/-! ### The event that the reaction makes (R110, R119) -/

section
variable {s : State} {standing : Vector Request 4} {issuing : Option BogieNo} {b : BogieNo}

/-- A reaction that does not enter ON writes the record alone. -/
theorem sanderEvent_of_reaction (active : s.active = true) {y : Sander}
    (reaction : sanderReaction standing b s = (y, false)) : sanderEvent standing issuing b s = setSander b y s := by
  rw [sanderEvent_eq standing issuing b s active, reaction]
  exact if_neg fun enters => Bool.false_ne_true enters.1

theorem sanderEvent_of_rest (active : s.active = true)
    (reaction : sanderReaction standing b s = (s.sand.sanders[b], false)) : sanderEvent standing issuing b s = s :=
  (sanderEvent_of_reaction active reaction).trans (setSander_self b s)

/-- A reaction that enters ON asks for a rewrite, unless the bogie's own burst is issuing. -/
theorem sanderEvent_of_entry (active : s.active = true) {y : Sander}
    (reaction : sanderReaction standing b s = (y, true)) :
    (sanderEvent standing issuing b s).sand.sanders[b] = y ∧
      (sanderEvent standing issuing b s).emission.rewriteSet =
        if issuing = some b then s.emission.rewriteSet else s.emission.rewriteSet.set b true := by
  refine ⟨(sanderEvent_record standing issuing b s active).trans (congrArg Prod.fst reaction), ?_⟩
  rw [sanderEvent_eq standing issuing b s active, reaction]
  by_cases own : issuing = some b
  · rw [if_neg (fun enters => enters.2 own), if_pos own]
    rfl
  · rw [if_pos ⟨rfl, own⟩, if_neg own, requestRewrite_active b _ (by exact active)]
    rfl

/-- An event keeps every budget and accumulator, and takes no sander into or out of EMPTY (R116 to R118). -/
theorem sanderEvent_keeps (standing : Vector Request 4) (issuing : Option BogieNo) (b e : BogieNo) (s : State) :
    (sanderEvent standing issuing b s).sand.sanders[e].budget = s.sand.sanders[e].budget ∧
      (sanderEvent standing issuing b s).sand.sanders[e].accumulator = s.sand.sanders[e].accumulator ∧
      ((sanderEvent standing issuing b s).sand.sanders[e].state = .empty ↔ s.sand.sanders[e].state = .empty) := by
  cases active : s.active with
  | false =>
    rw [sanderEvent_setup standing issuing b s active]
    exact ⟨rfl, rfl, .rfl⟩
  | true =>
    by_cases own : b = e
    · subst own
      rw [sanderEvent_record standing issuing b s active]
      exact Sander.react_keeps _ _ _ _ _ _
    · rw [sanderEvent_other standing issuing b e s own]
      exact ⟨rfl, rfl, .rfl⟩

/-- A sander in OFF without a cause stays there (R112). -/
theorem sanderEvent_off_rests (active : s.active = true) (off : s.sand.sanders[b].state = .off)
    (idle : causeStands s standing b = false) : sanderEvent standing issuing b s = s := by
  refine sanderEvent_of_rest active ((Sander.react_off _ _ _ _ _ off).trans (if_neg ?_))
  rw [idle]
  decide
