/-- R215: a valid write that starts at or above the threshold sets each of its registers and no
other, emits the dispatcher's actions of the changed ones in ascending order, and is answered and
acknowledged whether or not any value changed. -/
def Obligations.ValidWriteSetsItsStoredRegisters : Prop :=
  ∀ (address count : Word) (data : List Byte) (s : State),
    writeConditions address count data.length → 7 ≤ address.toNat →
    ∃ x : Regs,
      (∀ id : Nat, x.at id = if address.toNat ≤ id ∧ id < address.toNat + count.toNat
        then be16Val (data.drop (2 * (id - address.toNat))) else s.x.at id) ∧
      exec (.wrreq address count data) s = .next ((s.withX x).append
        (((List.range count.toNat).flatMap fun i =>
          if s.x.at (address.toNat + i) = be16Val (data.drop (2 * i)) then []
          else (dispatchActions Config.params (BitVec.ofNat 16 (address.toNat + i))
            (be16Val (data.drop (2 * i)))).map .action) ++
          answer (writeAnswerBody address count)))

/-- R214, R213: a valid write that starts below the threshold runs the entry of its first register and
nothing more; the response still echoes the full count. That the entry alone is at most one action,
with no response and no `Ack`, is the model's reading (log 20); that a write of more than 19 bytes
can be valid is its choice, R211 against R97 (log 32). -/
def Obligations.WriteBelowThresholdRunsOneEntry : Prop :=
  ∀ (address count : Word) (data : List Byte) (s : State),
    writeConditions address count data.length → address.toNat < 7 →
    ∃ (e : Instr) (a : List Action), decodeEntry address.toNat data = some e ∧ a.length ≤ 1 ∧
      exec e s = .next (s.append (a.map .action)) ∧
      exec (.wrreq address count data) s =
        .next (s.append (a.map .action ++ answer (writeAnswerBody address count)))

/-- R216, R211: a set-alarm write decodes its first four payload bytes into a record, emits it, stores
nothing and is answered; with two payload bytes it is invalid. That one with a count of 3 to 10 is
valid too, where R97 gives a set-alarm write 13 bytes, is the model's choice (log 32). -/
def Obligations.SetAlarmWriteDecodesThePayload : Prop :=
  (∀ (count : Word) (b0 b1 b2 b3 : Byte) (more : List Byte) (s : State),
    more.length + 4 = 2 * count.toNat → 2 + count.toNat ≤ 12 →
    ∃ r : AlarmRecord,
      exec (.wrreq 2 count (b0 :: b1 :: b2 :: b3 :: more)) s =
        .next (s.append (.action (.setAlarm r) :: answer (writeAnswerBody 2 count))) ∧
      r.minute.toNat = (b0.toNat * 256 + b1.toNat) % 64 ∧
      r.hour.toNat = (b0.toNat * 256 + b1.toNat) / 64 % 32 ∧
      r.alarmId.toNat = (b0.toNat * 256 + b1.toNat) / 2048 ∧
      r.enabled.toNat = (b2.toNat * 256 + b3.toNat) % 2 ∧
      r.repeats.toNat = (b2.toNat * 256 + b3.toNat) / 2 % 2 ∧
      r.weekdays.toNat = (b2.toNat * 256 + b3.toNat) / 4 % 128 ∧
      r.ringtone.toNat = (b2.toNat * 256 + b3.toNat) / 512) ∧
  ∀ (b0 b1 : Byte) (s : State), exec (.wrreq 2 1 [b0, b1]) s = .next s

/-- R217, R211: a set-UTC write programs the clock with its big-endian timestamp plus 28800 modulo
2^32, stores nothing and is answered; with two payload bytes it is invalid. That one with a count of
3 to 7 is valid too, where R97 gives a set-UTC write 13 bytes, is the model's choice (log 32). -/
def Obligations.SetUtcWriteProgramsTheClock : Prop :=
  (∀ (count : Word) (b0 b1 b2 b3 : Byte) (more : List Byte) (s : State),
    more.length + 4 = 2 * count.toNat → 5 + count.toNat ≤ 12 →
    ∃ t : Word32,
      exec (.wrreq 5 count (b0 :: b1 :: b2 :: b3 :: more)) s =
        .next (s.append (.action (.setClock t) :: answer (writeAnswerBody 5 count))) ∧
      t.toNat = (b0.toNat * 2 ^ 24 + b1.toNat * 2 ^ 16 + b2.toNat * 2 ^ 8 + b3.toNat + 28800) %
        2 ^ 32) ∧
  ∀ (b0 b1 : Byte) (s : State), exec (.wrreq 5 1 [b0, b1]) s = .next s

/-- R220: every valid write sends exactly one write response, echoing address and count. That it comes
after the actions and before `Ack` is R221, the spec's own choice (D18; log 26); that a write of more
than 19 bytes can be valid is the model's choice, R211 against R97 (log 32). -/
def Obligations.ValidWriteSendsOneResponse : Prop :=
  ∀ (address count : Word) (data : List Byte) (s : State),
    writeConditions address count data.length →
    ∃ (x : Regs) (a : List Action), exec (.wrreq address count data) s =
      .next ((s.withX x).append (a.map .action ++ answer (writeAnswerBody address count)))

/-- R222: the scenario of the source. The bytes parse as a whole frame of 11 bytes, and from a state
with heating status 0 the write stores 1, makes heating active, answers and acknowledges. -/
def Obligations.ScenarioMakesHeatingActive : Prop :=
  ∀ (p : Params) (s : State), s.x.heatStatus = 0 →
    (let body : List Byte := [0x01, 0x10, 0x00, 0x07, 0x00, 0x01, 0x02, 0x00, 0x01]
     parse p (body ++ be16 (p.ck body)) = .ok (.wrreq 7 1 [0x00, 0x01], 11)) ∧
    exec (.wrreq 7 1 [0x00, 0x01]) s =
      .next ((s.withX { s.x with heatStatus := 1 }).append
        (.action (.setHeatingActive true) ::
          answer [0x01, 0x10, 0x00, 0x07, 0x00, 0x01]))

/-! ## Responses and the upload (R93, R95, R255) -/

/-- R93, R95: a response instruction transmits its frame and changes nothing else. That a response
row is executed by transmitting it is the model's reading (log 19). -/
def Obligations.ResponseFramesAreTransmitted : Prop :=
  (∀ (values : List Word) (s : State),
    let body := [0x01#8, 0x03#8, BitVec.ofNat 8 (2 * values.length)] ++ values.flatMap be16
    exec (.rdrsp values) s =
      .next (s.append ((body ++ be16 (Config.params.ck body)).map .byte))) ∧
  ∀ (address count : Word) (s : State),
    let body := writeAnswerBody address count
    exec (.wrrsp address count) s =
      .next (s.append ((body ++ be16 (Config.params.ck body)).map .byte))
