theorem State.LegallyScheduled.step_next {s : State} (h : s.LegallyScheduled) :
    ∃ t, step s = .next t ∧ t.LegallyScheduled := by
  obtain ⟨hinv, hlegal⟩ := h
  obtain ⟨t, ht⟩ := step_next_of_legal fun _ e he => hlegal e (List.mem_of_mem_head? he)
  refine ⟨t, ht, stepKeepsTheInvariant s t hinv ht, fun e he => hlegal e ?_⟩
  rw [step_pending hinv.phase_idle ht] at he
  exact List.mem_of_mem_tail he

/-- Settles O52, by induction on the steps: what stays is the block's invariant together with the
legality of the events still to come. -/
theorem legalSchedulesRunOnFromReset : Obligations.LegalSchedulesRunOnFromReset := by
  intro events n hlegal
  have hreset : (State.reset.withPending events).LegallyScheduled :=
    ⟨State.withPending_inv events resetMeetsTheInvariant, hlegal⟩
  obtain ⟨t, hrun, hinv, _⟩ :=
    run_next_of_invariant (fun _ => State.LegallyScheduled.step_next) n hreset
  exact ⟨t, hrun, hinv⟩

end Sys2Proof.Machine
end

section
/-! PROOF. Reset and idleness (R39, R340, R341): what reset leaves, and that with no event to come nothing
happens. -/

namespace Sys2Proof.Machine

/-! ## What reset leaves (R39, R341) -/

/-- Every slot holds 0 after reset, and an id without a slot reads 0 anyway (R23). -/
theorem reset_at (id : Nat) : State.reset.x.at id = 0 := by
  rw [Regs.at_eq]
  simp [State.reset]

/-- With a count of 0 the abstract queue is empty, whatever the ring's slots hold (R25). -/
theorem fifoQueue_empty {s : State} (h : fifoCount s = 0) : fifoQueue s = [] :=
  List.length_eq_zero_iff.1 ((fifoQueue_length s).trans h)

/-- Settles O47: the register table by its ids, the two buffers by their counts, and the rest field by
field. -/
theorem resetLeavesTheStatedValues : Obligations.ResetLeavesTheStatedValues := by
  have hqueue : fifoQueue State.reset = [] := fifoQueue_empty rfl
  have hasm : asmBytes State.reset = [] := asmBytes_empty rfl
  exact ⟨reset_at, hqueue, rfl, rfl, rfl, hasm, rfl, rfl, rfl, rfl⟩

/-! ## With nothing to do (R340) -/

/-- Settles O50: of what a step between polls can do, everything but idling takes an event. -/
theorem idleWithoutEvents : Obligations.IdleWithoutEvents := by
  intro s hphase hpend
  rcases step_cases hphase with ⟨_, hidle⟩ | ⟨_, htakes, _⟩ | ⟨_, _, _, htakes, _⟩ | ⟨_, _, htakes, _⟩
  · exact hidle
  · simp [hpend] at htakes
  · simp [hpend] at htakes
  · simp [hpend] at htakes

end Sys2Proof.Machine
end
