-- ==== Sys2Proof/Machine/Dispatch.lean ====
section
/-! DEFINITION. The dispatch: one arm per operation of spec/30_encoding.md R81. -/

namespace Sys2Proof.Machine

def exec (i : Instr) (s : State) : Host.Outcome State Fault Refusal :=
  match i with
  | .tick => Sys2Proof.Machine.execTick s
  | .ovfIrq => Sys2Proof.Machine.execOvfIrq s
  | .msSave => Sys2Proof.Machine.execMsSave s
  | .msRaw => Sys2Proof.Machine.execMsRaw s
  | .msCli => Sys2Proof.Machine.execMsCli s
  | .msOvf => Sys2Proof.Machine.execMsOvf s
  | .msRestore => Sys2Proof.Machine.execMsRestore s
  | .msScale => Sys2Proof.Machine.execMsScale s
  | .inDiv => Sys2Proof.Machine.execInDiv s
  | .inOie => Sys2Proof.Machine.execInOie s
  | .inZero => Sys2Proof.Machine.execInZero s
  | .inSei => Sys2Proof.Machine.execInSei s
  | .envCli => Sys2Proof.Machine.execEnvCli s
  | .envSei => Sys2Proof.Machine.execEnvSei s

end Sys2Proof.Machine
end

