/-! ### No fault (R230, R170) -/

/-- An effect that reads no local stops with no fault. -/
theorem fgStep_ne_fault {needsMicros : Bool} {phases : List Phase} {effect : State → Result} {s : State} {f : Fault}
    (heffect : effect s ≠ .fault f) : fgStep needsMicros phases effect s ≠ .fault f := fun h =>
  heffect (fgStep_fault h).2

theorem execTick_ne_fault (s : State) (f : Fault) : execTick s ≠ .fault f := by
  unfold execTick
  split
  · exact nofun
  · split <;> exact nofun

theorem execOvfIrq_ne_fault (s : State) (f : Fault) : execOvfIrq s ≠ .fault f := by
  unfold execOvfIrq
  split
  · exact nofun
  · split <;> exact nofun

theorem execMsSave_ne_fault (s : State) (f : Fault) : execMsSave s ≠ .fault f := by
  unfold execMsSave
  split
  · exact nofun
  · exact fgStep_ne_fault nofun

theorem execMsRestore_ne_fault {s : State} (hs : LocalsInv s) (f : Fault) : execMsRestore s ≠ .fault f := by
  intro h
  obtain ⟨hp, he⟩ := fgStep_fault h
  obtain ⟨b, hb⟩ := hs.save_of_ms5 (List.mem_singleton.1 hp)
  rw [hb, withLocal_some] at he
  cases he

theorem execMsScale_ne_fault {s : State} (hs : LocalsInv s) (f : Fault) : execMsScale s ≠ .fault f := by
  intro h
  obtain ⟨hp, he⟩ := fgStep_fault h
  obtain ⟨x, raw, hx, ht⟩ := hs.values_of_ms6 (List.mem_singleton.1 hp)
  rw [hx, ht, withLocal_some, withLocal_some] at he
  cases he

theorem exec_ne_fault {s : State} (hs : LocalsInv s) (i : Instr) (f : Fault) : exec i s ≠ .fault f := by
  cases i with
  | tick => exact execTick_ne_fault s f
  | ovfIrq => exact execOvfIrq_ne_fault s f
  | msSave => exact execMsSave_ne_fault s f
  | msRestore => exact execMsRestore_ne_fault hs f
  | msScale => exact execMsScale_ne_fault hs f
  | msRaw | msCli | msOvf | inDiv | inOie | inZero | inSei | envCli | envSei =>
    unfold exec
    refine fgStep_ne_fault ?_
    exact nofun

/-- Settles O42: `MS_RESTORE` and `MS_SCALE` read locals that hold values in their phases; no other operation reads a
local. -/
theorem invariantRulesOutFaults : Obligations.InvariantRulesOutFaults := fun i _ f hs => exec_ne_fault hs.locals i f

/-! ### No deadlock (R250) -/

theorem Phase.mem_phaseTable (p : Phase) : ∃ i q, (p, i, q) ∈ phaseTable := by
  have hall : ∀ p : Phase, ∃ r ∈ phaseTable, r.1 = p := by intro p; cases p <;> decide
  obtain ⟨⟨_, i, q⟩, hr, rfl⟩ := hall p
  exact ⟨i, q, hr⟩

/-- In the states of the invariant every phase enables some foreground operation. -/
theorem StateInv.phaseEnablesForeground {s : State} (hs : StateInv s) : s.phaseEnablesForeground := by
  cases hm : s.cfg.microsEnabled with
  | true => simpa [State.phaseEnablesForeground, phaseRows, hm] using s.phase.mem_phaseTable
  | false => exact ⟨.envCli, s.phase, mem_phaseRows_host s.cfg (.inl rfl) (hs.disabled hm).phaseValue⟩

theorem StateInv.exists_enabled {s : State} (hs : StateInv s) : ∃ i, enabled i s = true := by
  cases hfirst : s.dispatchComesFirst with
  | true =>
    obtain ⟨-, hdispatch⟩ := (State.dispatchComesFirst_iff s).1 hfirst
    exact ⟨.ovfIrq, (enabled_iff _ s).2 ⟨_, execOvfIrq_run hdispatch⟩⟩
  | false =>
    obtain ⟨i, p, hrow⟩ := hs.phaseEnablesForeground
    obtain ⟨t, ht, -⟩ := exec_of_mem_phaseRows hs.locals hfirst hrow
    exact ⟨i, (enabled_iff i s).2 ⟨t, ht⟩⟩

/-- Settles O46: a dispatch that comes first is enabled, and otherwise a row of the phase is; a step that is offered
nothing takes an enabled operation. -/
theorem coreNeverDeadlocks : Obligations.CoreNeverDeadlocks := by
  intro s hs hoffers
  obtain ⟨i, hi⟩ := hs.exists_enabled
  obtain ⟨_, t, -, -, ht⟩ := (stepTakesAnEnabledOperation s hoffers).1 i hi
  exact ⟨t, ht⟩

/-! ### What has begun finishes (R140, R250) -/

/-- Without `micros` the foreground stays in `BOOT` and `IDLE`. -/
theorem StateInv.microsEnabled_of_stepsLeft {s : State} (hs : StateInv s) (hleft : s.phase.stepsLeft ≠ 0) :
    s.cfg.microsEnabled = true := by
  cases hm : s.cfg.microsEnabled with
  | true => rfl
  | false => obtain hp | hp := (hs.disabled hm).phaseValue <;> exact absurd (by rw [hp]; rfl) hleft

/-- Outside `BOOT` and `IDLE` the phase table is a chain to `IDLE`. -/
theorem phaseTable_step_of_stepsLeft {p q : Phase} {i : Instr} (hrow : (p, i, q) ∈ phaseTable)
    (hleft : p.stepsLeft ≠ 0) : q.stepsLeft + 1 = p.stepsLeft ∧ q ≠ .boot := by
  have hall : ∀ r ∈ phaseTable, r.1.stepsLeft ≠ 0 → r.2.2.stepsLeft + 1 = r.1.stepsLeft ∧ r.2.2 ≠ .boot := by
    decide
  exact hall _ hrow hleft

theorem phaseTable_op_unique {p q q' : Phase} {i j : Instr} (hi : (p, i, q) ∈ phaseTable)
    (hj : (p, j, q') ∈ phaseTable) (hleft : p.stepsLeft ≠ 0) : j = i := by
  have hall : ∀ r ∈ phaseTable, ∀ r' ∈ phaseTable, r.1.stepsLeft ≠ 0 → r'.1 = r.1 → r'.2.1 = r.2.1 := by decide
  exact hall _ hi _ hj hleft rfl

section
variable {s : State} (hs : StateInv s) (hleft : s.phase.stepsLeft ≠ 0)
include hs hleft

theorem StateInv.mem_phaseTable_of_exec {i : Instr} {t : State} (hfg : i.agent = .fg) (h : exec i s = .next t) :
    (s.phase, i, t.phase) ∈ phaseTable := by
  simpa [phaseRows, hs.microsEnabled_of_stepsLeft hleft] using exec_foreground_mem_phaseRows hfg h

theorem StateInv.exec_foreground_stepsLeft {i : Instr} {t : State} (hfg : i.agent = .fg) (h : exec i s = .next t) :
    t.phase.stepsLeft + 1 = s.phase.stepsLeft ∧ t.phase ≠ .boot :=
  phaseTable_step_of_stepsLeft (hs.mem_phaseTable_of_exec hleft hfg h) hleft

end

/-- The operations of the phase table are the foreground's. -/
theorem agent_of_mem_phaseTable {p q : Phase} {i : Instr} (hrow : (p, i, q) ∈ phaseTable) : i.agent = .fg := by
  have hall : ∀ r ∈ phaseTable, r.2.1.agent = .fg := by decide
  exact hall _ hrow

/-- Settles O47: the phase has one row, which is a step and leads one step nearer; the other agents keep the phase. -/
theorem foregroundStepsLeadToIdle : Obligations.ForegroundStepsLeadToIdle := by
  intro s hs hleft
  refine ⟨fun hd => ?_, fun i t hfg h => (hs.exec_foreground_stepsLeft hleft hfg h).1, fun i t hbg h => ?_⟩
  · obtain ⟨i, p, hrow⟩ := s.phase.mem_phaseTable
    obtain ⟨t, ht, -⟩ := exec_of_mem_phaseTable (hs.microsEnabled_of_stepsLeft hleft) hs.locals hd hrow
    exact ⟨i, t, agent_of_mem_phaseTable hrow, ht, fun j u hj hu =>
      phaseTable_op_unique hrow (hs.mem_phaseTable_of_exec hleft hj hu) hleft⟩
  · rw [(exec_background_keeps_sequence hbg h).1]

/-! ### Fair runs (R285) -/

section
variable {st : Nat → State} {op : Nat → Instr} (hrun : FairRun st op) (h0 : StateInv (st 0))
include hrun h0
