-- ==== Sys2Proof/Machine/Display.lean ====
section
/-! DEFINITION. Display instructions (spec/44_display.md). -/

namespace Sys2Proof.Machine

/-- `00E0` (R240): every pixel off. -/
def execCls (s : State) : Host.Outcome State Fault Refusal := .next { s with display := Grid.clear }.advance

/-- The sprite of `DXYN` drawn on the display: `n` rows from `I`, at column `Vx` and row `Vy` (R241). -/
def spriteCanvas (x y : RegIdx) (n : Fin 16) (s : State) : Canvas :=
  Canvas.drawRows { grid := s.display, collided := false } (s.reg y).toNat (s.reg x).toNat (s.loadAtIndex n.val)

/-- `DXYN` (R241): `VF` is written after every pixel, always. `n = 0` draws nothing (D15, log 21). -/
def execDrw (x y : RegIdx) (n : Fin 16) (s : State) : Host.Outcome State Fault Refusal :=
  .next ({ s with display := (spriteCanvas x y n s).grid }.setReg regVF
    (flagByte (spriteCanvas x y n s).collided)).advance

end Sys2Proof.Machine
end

□ □ □

WORK ORDER
Would you please copy, word for word, everything above from the line containing "r.alarmId.toNat = (b0.toNat" down to the line containing "2 1 [b0, b1]) s = .next s", those two lines included?

TASK OUTPUT
      r.alarmId.toNat = (b0.toNat * 256 + b1.toNat) / 2048 ∧
      r.enabled.toNat = (b2.toNat * 256 + b3.toNat) % 2 ∧
      r.repeats.toNat = (b2.toNat * 256 + b3.toNat) / 2 % 2 ∧
      r.weekdays.toNat = (b2.toNat * 256 + b3.toNat) / 4 % 128 ∧
      r.ringtone.toNat = (b2.toNat * 256 + b3.toNat) / 512) ∧
  ∀ (b0 b1 : Byte) (s : State), exec (.wrreq 2 1 [b0, b1]) s = .next s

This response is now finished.